Ostensibly the pair is on a mission to “review” the restaurants, but that conceit is less pronounced in the films than it is on the show, especially as the series has continued. Instead, the food and wine and comedy bits are part of a tale of discovery and, at times, disquieting reflections on life, love, and regrets.

Coogan and Brydon both play exaggerated versions of themselves, men who’ve lived roughly the same lives as the real Coogan and Brydon but who are leaning into caricatures. Coogan — a comedian who, in the decade since the first movie came out, has seen his international profile rise as both a comic and dramatic actor — plays a conceited and self-centered straight man to the antics of cut-up Brydon. Coogan is much more internationally successful than Brydon (Brydon is a familiar face on British TV; in The Trip to Greece, Coogan keeps calling him a “light entertainer”). The “Steve Coogan” of the Trip series is haunted by regrets in his personal life, while Brydon enjoys his happy marriage and two children.

While comparing their pasts and possible futures has always been part of the Trip series, The Trip to Greece is more interested in mortality than its predecessors have been.
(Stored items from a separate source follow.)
-- ==== Sys2Proof/Machine/Move.lean ====
section
/-! DEFINITION. The move unit (R69 to R71, R377, R554): checks at the head of the queue, transfers within a core and its
cluster, partition reads, writes and operations, and the cluster cache (R215, R216). -/

namespace Sys2Proof.Machine

/-! ### The cluster cache (R215, R216) -/

/-- Sets of the cluster cache. -/
def cacheSets : Nat := 8192

/-- Put a line into a cluster's cache: a full set gives up its least recently used line. -/
def Cluster.cacheFill (k : Cluster) (l : CacheLine) : Cluster :=
  if k.csmWays = 0 then k
  else
    let same (x : CacheLine) : Bool := x.line % cacheSets == l.line % cacheSets
    let cache := k.cache.filter fun x => !x.samePlace l
    let cache :=
      if k.csmWays ≤ (cache.filter same).length then
        match takeFirst same cache with
        | some r => r.2
        | none => cache
      else cache
    { k with cache := cache ++ [l] }

/-- A line of a cluster's cache has been used. -/
def Cluster.cacheTouch (k : Cluster) (l : CacheLine) : Cluster := { k with cache := (k.cache.filter fun x => x ≠ l) ++ [l] }

/-- The line of a member on another module that the cache of cluster `g` holds for a context (R215, assumption 146). -/
def State.peerCached (s : State) (g forme member ctx a : Nat) : Option CacheLine :=
  (s.cluster g).cache.find? fun l => l.home == .peer forme member ctx && l.line == a / 64

/-- A line of a member on another module has come for a context: one of a CACHE region fills the cache (R215). -/
def State.peerFill (s : State) (g forme member ctx a : Nat) (v : BitVec 512) : State :=
  if (s.cluster g).csmWays ≠ 0 && Config.peerCaches forme member (a / 64) then
    s.modCluster g fun k => k.cacheFill ⟨.peer forme member ctx, a / 64, v⟩
  else s

/-- Whether lines of an address may be held in the cache of cluster `g`: a CACHE region, not on a near channel. -/
def State.cacheable (s : State) (g p a : Nat) : Bool :=
  match (s.part p).regionOf a with
  | some r => r.cache && (match s.locIn (s.part p).lay a with
      | some b => b.1 / 8 != g
      | none => false)
  | none => false

/-- A read of a line through the cache of cluster `g` (CLUSTER_CACHE_HIT, R216): a hit is served after a permission check. -/
def State.cachedRead (s : State) (g : Nat) (r : MemReq) (u : ReqUnit) : MemOut × State × List Ev :=
  let p := r.part.val
  let a := r.addr.toNat / 64 * 64
  if s.cacheable g p a then
    match (s.cluster g).cache.find? fun l => l.ofPart p && l.line == a / 64 with
    | some l =>
      let permits := match l.home with
        | .here _ h kctx => s.memPermits h kctx r.who
        | .peer _ _ _ => false
      if permits then ({ status := .ok, data := l.data }, s.modCluster g fun k => k.cacheTouch l, [])
      else s.askRead r u
    | none =>
      let t := s.askRead r u
      if t.1.status = .ok then
        let sel := s.selectKey p a
        (t.1, t.2.1.modCluster g fun k => k.cacheFill ⟨.here p sel.handle sel.kctx, a / 64, t.1.data⟩, t.2.2)
      else t
  else s.askRead r u

/-! ### Checks at the head of the queue (R69, R70) -/

/-- Whether `n` bytes of local memory from `a` stay inside it. -/
def localOk (a n : Nat) : Bool := n == 0 || decide (a + n - 1 ≤ localTop)

/-- Whether `n` bytes of scratch from `a` stay inside the scratch part (R213). -/
def Cluster.scratchOk (k : Cluster) (a n : Nat) : Bool :=
  n == 0 || decide (a + n ≤ (16 - k.csmWays) * 524288)

/-- Whether `n` bytes from partition address `a` stay inside one segment of the partition address space. -/
def Layout.rangeOk (l : Layout) (a n : Nat) : Bool :=
  n == 0 ||
  (match l.segment a, l.segment (a + n - 1) with
    | some x, some y => x == y && decide (a < 2 ^ 40 ∧ a + n ≤ 2 ^ 40)
    | _, _ => false)

/-- The offsets that an MGATH reads (Table 02-8). -/
def gatherOffsets (k : Core) (e : MoveEntry) : List Nat :=
  (rangeFrom 0 e.xl.toNat).map fun i => leNat (k.peek (e.xs.toNat + 4 * i) 4)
Brydon and Coogan follow in the steps of Odysseus, from Troy to Ithaca, spouting Greek myth trivia alongside jokes about “The Poetics, by Ari Stottle” and dueling impressions of everyone from Marlon Brando to Dustin Hoffman to Werner Herzog. Brydon gently ribs Coogan’s self-serious demeanor about his role in the 2018 film Stan & Ollie. They eat beautiful meals near beautiful shores. At night, they retire to their individual rooms, where Brydon calls his wife and Coogan calls his son, who is monitoring Coogan’s father’s deteriorating health.

Of all four Trip films, The Trip to Greece — while certainly snort-through-your-nose funny at times — plays most like a drama. Apt, perhaps; the pair frequently talks about Greece as the birthplace of theater, and Coogan is desperate to be taken seriously as a dramatic actor. And this more serious turn is not unwelcome. It’s where the series has been driving for the past 10 years.
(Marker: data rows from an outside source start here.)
/-- The source of a line. -/
def State.srcEnd (s : State) (e : Nat) (t : Stream) (d : SDesc) (tile line : Nat) : LineEnd :=
  s.lineEnd e t d.srcKind d.srcCore d.src (d.srcAddr tile line)
/-- The destination of a line. -/
def State.dstEnd (s : State) (e : Nat) (t : Stream) (d : SDesc) (tile line : Nat) : LineEnd :=
  s.lineEnd e t d.dstKind d.dstCore d.dst (d.dstAddr tile line)

/-- The class that a stream stamps (R324). -/
def Stream.class (t : Stream) : BitVec 3 := stampOf t.cls

/-- The map epoch current for the forme of a context (R255). -/
def State.ctxEpoch (s : State) (n : Nat) : BitVec 4 := s.epochOf (s.ctx n).part

/-! ### Issuing (R156, R157, R160, R164, R175) -/

/-- Change a request of a stream. -/
def Stream.mapReq (t : Stream) (id : Nat) (f : StreamReq → StreamReq) : Stream :=
  { t with reqs := t.reqs.map fun r => if r.id = id then f r else r }

/-- Take a request away. -/
def Stream.dropReq (t : Stream) (id : Nat) : Stream := { t with reqs := t.reqs.filter fun r => r.id ≠ id }

/-- A peer request of a stream for a line: READ, WRITE or MEMOP (R462). -/
def State.sendPeer (s : State) (e : Nat) (t : Stream) (kind mod member a mop : Nat) (req : Nat) (lines : List (BitVec 512)) :
    State :=
  let clu := e / 4
  let tag := (s.cluster clu).hub.nextTag
  let s := s.modHub clu fun k => { k with nextTag := (tag + 1) % 2 ^ 16 }
  let f := (s.ctx t.ctx).forme
  let ep := s.ctxEpoch t.ctx
  let s := { s with peerOut := s.peerOut ++ [(⟨clu, tag, mod, f, member, ep.toNat, .stream e req, s.ltime⟩ : PeerOut)] }
  s.sendPacket t.ctx { s.packet kind mod with
    cls := t.class, epoch := ep, srcClu := BitVec.ofNat 6 clu, formeId := BitVec.ofNat 32 f, member := BitVec.ofNat 16 member,
    tag := BitVec.ofNat 16 tag, addr := BitVec.ofNat 40 a, mop := BitVec.ofNat 8 mop,
    len := BitVec.ofNat 3 (max 1 lines.length), lines := lines }

/-- Pages of HOSTV that a tile touches, with the access. -/
def SDesc.hostPages (d : SDesc) (tile : Nat) : List (Nat × Bool) :=
  let pages (f : Nat → Nat → Int) : List Nat := distinct ((List.range d.tileLines).map fun l => (f tile l).toNat / 4096)
  (if d.srcKind = 4 then (pages d.srcAddr).map fun p => (p, false) else []) ++
    (if d.dstKind = 4 then (pages d.dstAddr).map fun p => (p, true) else [])

/-- Look up ahead the pages of the next tiles (R164). -/
def State.prefetchPages (s : State) (e : Nat) (t : Stream) (d : SDesc) : State :=
  let sp := s.space t.ctx
  let tiles := (rangeFrom (t.tile + 1) d.prefetch).filter fun c => decide (c < d.tiles)
  let pages := (tiles.map d.hostPages).flatten
  pages.foldl (fun s p => s.prefetchPage (dieOf (e / 4)) sp.1 sp.2 (p.1 * 4096) p.2 d.spec) s

/-- Whether a partition address still lies in its space at issue (R156). -/
def State.inSpace (s : State) (p a : Nat) : Bool := ((s.part p).lay.place a).isSome

/-- The next read of a stream enters its list of requests. -/
def Stream.issued (t : Stream) (d : SDesc) (r : StreamReq) : Stream :=
  { t with reqs := t.reqs ++ [r],
           tile := if t.line + 1 = d.tileLines then t.tile + 1 else t.tile,
           line := if t.line + 1 = d.tileLines then 0 else t.line + 1 }

/-- Issue the next read of a stream. -/
def State.issueRead (s : State) (e : Nat) (t : Stream) (d : SDesc) : State :=
  let s := if t.line = 0 ∧ (d.srcKind = 4 ∨ d.dstKind = 4) then s.prefetchPages e t d else s
  let n := s.number
  let ep := s.ctxEpoch t.ctx
  let req : StreamReq := ⟨n.1, t.tile, t.line, .reading, 0, 0, 0, 0, 0, ep, n.1, false⟩
  let add (s : State) (r : StreamReq) : State := s.modStream e t.sid fun t => t.issued d r
  let stop (s : State) (cause va : Nat) : State := (s.noteStop e t.sid t.tile va false).stopStream e t.sid cause
  match s.srcEnd e t d t.tile t.line with
  | .localMem _ _ | .scratch _ => add n.2 req
  | .part p a _ _ => if s.inSpace p a then add (n.2.countDemote (e / 4) t.cls) req else stop s 0x11 0
  | .gone => stop s 0x11 0
  | .peer m mem a =>
    if !s.peerSpace t.ctx mem a 64 then stop s 0x11 0
    else
      let held := (s.peerCached (e / 4) (s.ctx t.ctx).forme mem t.ctx a).isSome
      let f := n.2.fresh
      -- a line whose region has been cleared at its member meanwhile is held no more: no message says so (assumption 146)
      if held && Config.freeBool f.1 then add f.2 { req with hit := true }
      else (add ((if held then f.2 else n.2).countDemote (e / 4) t.cls) req).sendPeer e t PT.read m mem a 0 n.1 []
  | .host va =>
    let die := dieOf (e / 4)
    let sp := s.space t.ctx
    match s.lookupPage die sp.1 sp.2 va false with
    | (none, s) => s.modStream e t.sid fun u => { u with lookup := some (va, false, t.tile) }
    | (some k, s) =>
      let n := s.number
      let target := k.target + va % 2 ^ k.size.shift
      let s := add n.2 { req with id := n.1, seq := n.1, gen := (s.tcache die).gen, va := va, rdma := target, rkey := k.rkey }
      match s.hostRead sp.1 target k.rkey 64 (.stream e n.1) with
      | some s => s
      | none => stop s 0x16 va

/-- Issue the write of a request whose data stands ready. -/
def State.issueWrite (s : State) (e : Nat) (t : Stream) (d : SDesc) (r : StreamReq) : State :=
  let begin (s : State) (f : StreamReq → StreamReq) : State :=
    let n := s.number
    n.2.modStream e t.sid fun t => t.mapReq r.id fun q => { f q with seq := n.1 }
  let stop (s : State) (cause va : Nat) : State := (s.noteStop e t.sid r.tile va true).stopStream e t.sid cause
  let s := match mopDecode d.mop with
    | some (o, ty) => if d.mop ≠ 0 ∧ o.reordersFloats ty then s.markRun t.ctx t.run (s.core t.core).vcore else s
    | none => s
  let ep := s.ctxEpoch t.ctx
  match s.dstEnd e t d r.tile r.line with
  | .localMem _ _ | .scratch _ => begin s fun q => { q with phase := .writing, epoch := ep }
  | .part p a _ _ => if s.inSpace p a then begin (s.countDemote (e / 4) t.cls) fun q => { q with phase := .writing, epoch := ep } else stop s 0x11 0
  | .gone => stop s 0x11 0
  | .peer m mem a =>
    if !s.peerSpace t.ctx mem a 64 then stop s 0x11 0
    else (begin (s.countDemote (e / 4) t.cls) fun q => { q with phase := .writing, epoch := ep }).sendPeer e t (if d.mop = 0 then PT.write else PT.memop) m mem a d.mop
      r.id [r.data]
  | .host va =>
    let die := dieOf (e / 4)
    let sp := s.space t.ctx
    match s.lookupPage die sp.1 sp.2 va true with
    | (none, s) => s.modStream e t.sid fun u => { u with lookup := some (va, true, r.tile) }
    | (some k, s) =>
      let target := k.target + va % 2 ^ k.size.shift
      let g := (s.tcache die).gen
      let s := begin s fun q => { q with phase := .writing, gen := g, va := va, rdma := target, rkey := k.rkey, epoch := ep }
      match s.hostWrite sp.1 target k.rkey (bytesOfLine r.data) (.stream e r.id) with
      | some s => s
      | none => stop s 0x16 va

/-- The first request whose write may be issued: its data stands ready, with MOP ≠ 0 every read of its tile has returned, and
with a ring its tile has credit. -/
def Stream.writable (t : Stream) (d : SDesc) : Option StreamReq :=
  let readDone (n : Nat) : Bool :=
    decide (n < t.tile) && !(t.reqs.any fun r => r.tile == n && r.phase == .reading)
  t.reqs.find? fun r =>
    r.phase == .data && (d.mop == 0 || readDone r.tile) &&
      (d.cwin == 0 || decide (r.tile < t.credit))

/-- Whether the stream needs the credit of its next ring tile and does not wait for it yet. -/
def Stream.needsCredit (t : Stream) (d : SDesc) : Bool :=
  d.cwin != 0 && t.cwait == .none && decide (t.credit < d.tiles) &&
    (if t.stopping then t.reqs.any fun r => decide (t.credit ≤ r.tile) else decide (t.credit ≤ t.tile))

/-- Register the wait for the credit of the next ring tile (R160). -/
def State.askCredit (s : State) (e slot : Nat) (t : Stream) (d : SDesc) : State :=
  let num := d.cfence % 2 ^ 32
  let mod := d.cfence / 2 ^ 32
  let target := d.cfBase + t.credit + 1 - d.cwin
  if mod = s.fabAddr then
    match s.fenceWait num target (.ctx t.ctx) (.stream e slot) with
    | (some st, s) =>
      if st = Sync.ok then s.modStream e t.sid fun t => { t with cwait := .granted } else s.abortStream e slot 0x14
    | (none, s) => s.modStream e t.sid fun t => { t with cwait := .waiting }
  else
    let hub := e / 4
    let tag := (s.cluster hub).hub.nextTag
    let s := s.modStream e t.sid fun t => { t with cwait := .waiting }
    let s := s.modHub hub fun k => { k with
      nextTag := (tag + 1) % 2 ^ 16,
      remote := k.remote ++ [⟨tag, none, some (e, slot), false, mod, num, target, false, false, none, s.ltime⟩] }
    s.send (.ctrl 0x04 ⟨0, false, BitVec.ofNat 16 s.fabAddr, BitVec.ofNat 16 mod, BitVec.ofNat 6 hub, BitVec.ofNat 32 num,
      BitVec.ofNat 16 tag, BitVec.ofNat 16 t.ctx, BitVec.ofNat 64 target, 0⟩)

/-- Whether the next read of an active stream may be issued (R157, R160, R165). -/
def Stream.readable (t : Stream) (d : SDesc) : Bool :=
  !t.stopping && decide (t.tile < d.tiles) && (d.cwin == 0 || decide (t.tile ≤ t.credit))

/-- Whether an active stream has a request to issue. -/
def Stream.canIssue (t : Stream) : Bool :=
  let d := SDesc.of t.desc
  t.lookup.isNone && ((t.writable d).isSome || (!t.needsCredit d && t.readable d))

/-- The active slot whose turn it is (R149): the first after the one served last whose stream has a request to issue. -/
def StreamEngine.nextSlot (g : StreamEngine) : Option Nat :=
  ((rangeFrom (g.turn + 1) activeSlots).map fun i => i % activeSlots).find? fun i =>
    match Tbl.find g.active i with
    | some t => t.canIssue
    | none => false

/-- STREAM_REQUEST_ISSUE (R149, R157): the next 64-byte request of an active stream whose turn it is, or the wait that it needs first. -/
def State.streamIssue (s : State) (e slot : Nat) : State :=
  match Tbl.find (s.engine e).active slot with
  | none => s
  | some t =>
    let d := SDesc.of t.desc
    if t.lookup.isSome ∨ engineRequests ≤ (s.engine e).outstanding then s
    else if (t.writable d).isNone && t.needsCredit d then s.askCredit e slot t d
    else if (s.engine e).nextSlot ≠ some slot then s
    else
      let s := s.modEngine e fun g => { g with turn := slot }
      match t.writable d with
      | some r => s.issueWrite e t d r
      | none => s.issueRead e t d

/-- CREDIT_GRANT (R160): the credit fence has reached the value that the stream waits for. -/
def State.creditGrant (s : State) (e slot : Nat) : State :=
  match Tbl.find (s.engine e).active slot with
  | none => s
  | some t =>
    if t.cwait = .granted then s.modStream e t.sid fun t => { t with credit := t.credit + 1, cwait := .none } else s

/-! ### Completing (R150, R158, R180) -/

/-- Whether a request of a stream goes on after its read: the stream is not ending, nor suspended before its tile. -/
def Stream.keeps (t : Stream) (slot : Option Nat) (r : StreamReq) : Bool :=
  slot.isSome && (!t.stopping || decide (r.tile < t.cursor))

/-- A read has returned its data. -/
def State.readReturned (s : State) (e id : Nat) (v : BitVec 512) : State :=
  match (s.engine e).ofReq id with
  | none => s
  | some (slot, t) =>
    let go := match t.reqs.find? fun r => r.id == id with
      | some r => t.keeps slot r
      | none => false
    let s := s.modStream e t.sid fun t =>
      if go then t.mapReq id fun r => { r with phase := .data, data := v } else t.dropReq id
    match slot with
    | some i => s.streamSettled e i
    | none => s.streamSettled e activeSlots

/-- A write has been acknowledged: it counts for its tile where its stream still delivers that tile. -/
def State.writeReturned (s : State) (e id : Nat) : State :=
  match (s.engine e).ofReq id with
  | none => s
  | some (slot, t) =>
    match t.reqs.find? fun r => r.id == id with
    | none => s
    | some r =>
      let keep := t.keeps slot r
      let s := s.modStream e t.sid fun t =>
        let t := t.dropReq id
        if keep then { t with landed := Tbl.mod 0 t.landed r.tile fun n => n + 1 } else t
      match slot with
      | some i => (s.deliver e i).streamSettled e i
      | none => s.streamSettled e activeSlots

/-- A request has been ended or has completed UNREACHABLE (R348): it is forgotten, and its context affected. -/
def State.requestEnded (s : State) (e id : Nat) : State :=
  match (s.engine e).ofReq id with
  | none => s
  | some (slot, t) =>
    let s := (s.modStream e t.sid fun t => t.dropReq id).streamSettled e (slot.getD activeSlots)
    s.settle [.affect t.ctx]

/-- Whether a stream reads from a member on another module. -/
def State.srcFar (s : State) (t : Stream) : Bool :=
  let d := SDesc.of t.desc
  d.srcKind == 3 && (match s.memberPlace t.ctx (d.src / 2 ^ 40) with
    | .there _ => true
    | _ => false)

/-- A source line has failed its integrity tag (STREAM_POISON, R180): the stream is suspended at its tile. No message tells this module when a
line of another module has been restored: such a stream may resume at once, and meets the poison again until then (assumption 130). -/
def State.streamPoison (s : State) (e id a : Nat) : State :=
  match (s.engine e).ofReq id with
  | none => s
  | some (slot, t) =>
    let tile := match t.reqs.find? fun r => r.id == id with
      | some r => r.tile
      | none => t.tile
    let s := s.modStream e t.sid fun t => t.dropReq id
    match slot with
    | some i => (s.suspendStream e i 0x05 tile a false).modStream e t.sid fun u =>
        { u with ready := u.ready || (u.cause == 0x05 && decide (u.va = a) && s.srcFar u) }
    | none => s.streamSettled e activeSlots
It’s also a good reason to not watch The Trip to Greece if you haven’t seen the other three in the series; it feels more like a series finale than a standalone film. (They’re all delightful, so if you haven’t seen them, start at the beginning — you’re in for a treat!) Taken together, the movies are a meditation on middle age and mortality, on how our irrevocable life choices, even when they’re the right ones, will haunt us for the rest of our lives. When Coogan talks of the Greek gods, he notes that they’re all fallible and imperfect — just, it’s implied, like us. But sometimes it takes a trip away from home for us to realize who we really are.

Critical consensus: The Trip to Greece has garnered praise from critics. At the Washington Post, Ann Hornaday writes that “they’ve constructed a world between them, an airy, reality-adjacent universe conjured in billowing clouds of witticisms, idle observations, passive-aggressive feints and silent, solitary reflections.”

How to watch it: The Trip to Greece is available on a variety of digital platforms, including Apple TV and Amazon Prime. You can find the full listing here.